§ PROVIDED ENTRIES:
-- ==== Sys2Proof/Machine/Float.lean ====
section
/-!
DEFINITION. Binary64 arithmetic as exact rationals, each result rounded to 53 bits half to even, with a natural logarithm
from fixed-point series; and the exponential factor table of the tail stage (05 R179, R193, R198; 06 R233, R236).
-/
namespace Sys2Proof

/-- `q` rounded half to even to an integer (00 R9). -/
def roundQ (q : ℚ) : Int := roundDiv q.num q.den

/-- Two to an integer power. -/
def pow2Q (e : Int) : ℚ := if 0 ≤ e then ((2 ^ e.toNat : Nat) : ℚ) else 1 / ((2 ^ (-e).toNat : Nat) : ℚ)

/-- A rational rounded to 53 significant bits, half to even. -/
def r64 (q : ℚ) : ℚ :=
  if q.num = 0 then 0
  else
    let e0 : Int := (q.num.natAbs.log2 : Int) - (q.den.log2 : Int)
    let e : Int := if |q| < pow2Q e0 then e0 - 1 else e0
    let u := pow2Q (e - 52)
    (roundQ (q / u) : ℚ) * u

/-- A floating-point value that is no NaN: finite, or an infinity with its sign. -/
inductive Real64 where
  | fin (q : ℚ)
  | inf (negative : Bool)
deriving DecidableEq

/-- An IEEE 754 binary32 pattern; none for a NaN. -/
def f32? (v : Nat) : Option Real64 :=
  let s : ℚ := if bitAt v 31 then -1 else 1
  let e := fieldOf v 30 23
  let m := fieldOf v 22 0
  if e = 255 then (if m = 0 then some (.inf (bitAt v 31)) else none)
  else if e = 0 then some (.fin (s * (m : ℚ) * pow2Q (-149)))
  else some (.fin (s * ((2 ^ 23 + m : Nat) : ℚ) * pow2Q ((e : Int) - 150)))

/-- A value rounded half to even and saturated to 0 to 65,535. -/
def Real64.code : Real64 → Nat
  | .fin q => (clampI 0 65535 (roundQ q)).toNat
  | .inf negative => if negative then 0 else 65535

/-- The bits kept by the fixed-point series. -/
abbrev fixBits : Nat := 160

/-- Terms of artanh: `x + x^3/3 + x^5/5 ...` with `p` the current odd power and `x2` the square, in fixed point. -/
def artanhSum (x2 : Nat) : Nat → Nat → Nat → Nat
  | 0, _, _ => 0
  | n + 1, k, p => p / k + artanhSum x2 n (k + 2) (p * x2 / 2 ^ fixBits)

/-- ln of `n / d` with `d ≤ n < 2 d`, in fixed point. -/
def lnUnit (n d : Nat) : Nat :=
  let x := (n - d) * 2 ^ fixBits / (n + d)
  2 * artanhSum (x * x / 2 ^ fixBits) 60 1 x

/-- The natural logarithm of a rational above 1, rounded to binary64. -/
def ln64 (q : ℚ) : ℚ :=
  let n := q.num.natAbs
  let d := q.den
  let k := (n / d).log2
  r64 (((k * lnUnit 2 1 + lnUnit n (d * 2 ^ k) : Nat) : ℚ) / ((2 ^ fixBits : Nat) : ℚ))

/-- Terms of exp(-x) in fixed point: alternating, `p` the magnitude of the current term. -/
def expNegSum (x : Nat) : Nat → Nat → Nat → Int
  | 0, _, _ => 0
  | n + 1, k, p => (p : Int) - expNegSum x n (k + 1) (p * x / (2 ^ fixBits * k))

/-- 65,536 exp(-j/256), rounded half to even (05 R179): exp(-1/256)^j by squaring would lose bits, so the series runs on
the fraction and the whole part is a power of exp(-1). -/
def lagFactor (j : Nat) : Nat :=
  let one := 2 ^ fixBits
  let e1 := (expNegSum one 60 1 one).toNat
  let f := (expNegSum (j % 256 * one / 256) 60 1 one).toNat
  let w := (List.range (j / 256)).foldl (fun a _ => a * e1 / one) f
  (roundDiv (65536 * w : Nat) one).toNat

/-- The nearest integer to the square root of `n / d`, half to even. -/
def rootRound (n d : Nat) : Nat :=
  let h := isqrt (4 * n / d)
  if h % 2 = 1 ∧ h * h * d = 4 * n ∧ h / 2 % 2 = 0 then h / 2 else (h + 1) / 2

end Sys2Proof
end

§ WHAT YOU SHOULD DO:
Among the records above, only the lines between the line holding "DEFINITION. Binary64 arithmetic" and the line holding "r64 (((k * lnUnit", inclusive, are to be output, exactly as written.

§ FINAL ANSWER:
DEFINITION. Binary64 arithmetic as exact rationals, each result rounded to 53 bits half to even, with a natural logarithm
from fixed-point series; and the exponential factor table of the tail stage (05 R179, R193, R198; 06 R233, R236).
-/
namespace Sys2Proof

/-- `q` rounded half to even to an integer (00 R9). -/
def roundQ (q : ℚ) : Int := roundDiv q.num q.den

/-- Two to an integer power. -/
def pow2Q (e : Int) : ℚ := if 0 ≤ e then ((2 ^ e.toNat : Nat) : ℚ) else 1 / ((2 ^ (-e).toNat : Nat) : ℚ)

/-- A rational rounded to 53 significant bits, half to even. -/
def r64 (q : ℚ) : ℚ :=
  if q.num = 0 then 0
  else
    let e0 : Int := (q.num.natAbs.log2 : Int) - (q.den.log2 : Int)
    let e : Int := if |q| < pow2Q e0 then e0 - 1 else e0
    let u := pow2Q (e - 52)
    (roundQ (q / u) : ℚ) * u

/-- A floating-point value that is no NaN: finite, or an infinity with its sign. -/
inductive Real64 where
  | fin (q : ℚ)
  | inf (negative : Bool)
deriving DecidableEq

/-- An IEEE 754 binary32 pattern; none for a NaN. -/
def f32? (v : Nat) : Option Real64 :=
  let s : ℚ := if bitAt v 31 then -1 else 1
  let e := fieldOf v 30 23
  let m := fieldOf v 22 0
  if e = 255 then (if m = 0 then some (.inf (bitAt v 31)) else none)
  else if e = 0 then some (.fin (s * (m : ℚ) * pow2Q (-149)))
  else some (.fin (s * ((2 ^ 23 + m : Nat) : ℚ) * pow2Q ((e : Int) - 150)))

/-- A value rounded half to even and saturated to 0 to 65,535. -/
def Real64.code : Real64 → Nat
  | .fin q => (clampI 0 65535 (roundQ q)).toNat
  | .inf negative => if negative then 0 else 65535

/-- The bits kept by the fixed-point series. -/
abbrev fixBits : Nat := 160

/-- Terms of artanh: `x + x^3/3 + x^5/5 ...` with `p` the current odd power and `x2` the square, in fixed point. -/
def artanhSum (x2 : Nat) : Nat → Nat → Nat → Nat
  | 0, _, _ => 0
  | n + 1, k, p => p / k + artanhSum x2 n (k + 2) (p * x2 / 2 ^ fixBits)

/-- ln of `n / d` with `d ≤ n < 2 d`, in fixed point. -/
def lnUnit (n d : Nat) : Nat :=
  let x := (n - d) * 2 ^ fixBits / (n + d)
  2 * artanhSum (x * x / 2 ^ fixBits) 60 1 x

/-- The natural logarithm of a rational above 1, rounded to binary64. -/
def ln64 (q : ℚ) : ℚ :=
  let n := q.num.natAbs
  let d := q.den
  let k := (n / d).log2
  r64 (((k * lnUnit 2 1 + lnUnit n (d * 2 ^ k) : Nat) : ℚ) / ((2 ^ fixBits : Nat) : ℚ))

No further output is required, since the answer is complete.